Duane Mitchell, MD, PhD, co-director of the University of Florida’s Preston A. Wells Jr. Center for Brain Tumor Therapy, leads the MATCHPOINT trial. The therapy harnesses adoptive cell therapy (ACT), which programs a patient’s T cells (white blood cells critical to the body) to seek and destroy cancer cells. In a previous study (ReMATCH), Dr. Mitchell’s lab demonstrated ACT’s significant promise as a safe and effective treatment for relapsed medulloblastoma. One patient saw a nearly total elimination of widespread metastatic disease.

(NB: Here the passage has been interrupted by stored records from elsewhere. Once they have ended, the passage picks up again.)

/-- The back-edge tests at an end address, from level `d - 1` outward (R92): the loop levels, the depth and the
program counter afterwards. -/
def backEdge (loops : Vector LoopLevel 6) (e : Word) : Nat → Vector LoopLevel 6 × Nat × Word
  | 0 => (loops, 0, e + 4)
  | d + 1 =>
    let l := loops.getD d {}
    if l.fin ≠ e then (loops, d + 1, e + 4)
    else if l.cnt ≠ 0 then (loops.setIfInBounds d { l with cnt := l.cnt - 1, idx := l.idx + 1 }, d + 1, l.beg)
    else backEdge loops e d

/-- The depth after the pops of R93: levels whose body does not hold the target are popped. -/
def popTo (loops : Vector LoopLevel 6) (t : Word) : Nat → Nat
  | 0 => 0
  | d + 1 =>
    let l := loops.getD d {}
    if l.beg.toNat ≤ t.toNat ∧ t.toNat ≤ l.fin.toNat then d + 1 else popTo loops t d

/-- The retirement of an instruction at `e` that does not transfer control. -/
def Slot.edge (t : Slot) (e : Word) : Slot :=
  let r := backEdge t.loops e t.lpdepth
  { t with loops := r.1, lpdepth := r.2.1, pc := r.2.2
           pmPoint := decide (0 < t.lpdepth ∧ (t.level (t.lpdepth - 1)).fin = e) }

/-- A transfer of control to `a` (R93, and the pre-emption points of R324). -/
def Slot.transfer (t : Slot) (a : Word) (pops : Bool) : Slot :=
  { t with lpdepth := if pops then popTo t.loops a t.lpdepth else t.lpdepth
           pc := a
           pmPoint := pops && decide (a.toNat ≤ t.pc.toNat) }

/-! ## Trace records and sampling counters (R339 to R344) -/

/-- A trace record without its delta: kind, pipe, slot, ordinal, address, two payload quads. -/
def traceQuads (kind pipe slot : Nat) (ordinal : BitVec 32) (addr q2 q3 : Word) : List Word :=
  [BitVec.ofNat 64 (kind <<< 60 + pipe <<< 57 + slot <<< 55 + ordinal.toNat), addr, q2, q3]

/-- The place of a record among those of its cycle (R341): sync, lost, the pipes with end before begin, and then the
records without a pipe by slot. -/
def recordRank (rec : List Word) : Nat :=
  let q := rec.headD 0
  let kind := Word.field q 60 4
  let pipe := Word.field q 57 3
  if kind = 6 then 0 else if kind = 5 then 1
  else if pipe < 7 then 2 + 2 * pipe + (if kind = 0 then 1 else 0)
  else 16 + Word.field q 55 2

/-- Puts a record behind those that come no later. -/
def insertRecord (time : Nat) (rec : List Word) : List (Nat × List Word) → List (Nat × List Word)
  | [] => [(time, rec)]
  | e :: r =>
    if time < e.1 ∨ (time = e.1 ∧ recordRank rec < recordRank e.2) then (time, rec) :: e :: r
    else e :: insertRecord time rec r

/-- A record of an event at a time joins those that a core's trace unit writes when the cycle is over (R341). -/
def traceAt (c : CoreId) (time : Nat) (rec : List Word) : State → State :=
  mapCore c fun k => { k with trace := { k.trace with queue := insertRecord time rec k.trace.queue } }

MATCHPOINT will test this technique in an initial pilot study of six patients with relapsed Group 4 tumors. Dr. Mitchell seeks to amplify the ACT’s effectiveness by combining it with an immune checkpoint blockade. This drug revents the tumor from protecting itself with immune checkpoints. In a checkpoint, the tumor cell binds with an immune cell and sends a stop signal to the attacking T cell. The blockade drug eliminates this line of defense, which increases the immunotherapy’s effectiveness.
“The ultimate goal is we want to cure kids with brain cancers and see immunotherapy treatments move into frontline treatments to perhaps avoid or diminish some of the toxicities of standard treatments we use now,” says Dr. Mitchell. He anticipates patient recruitment by fall 2024.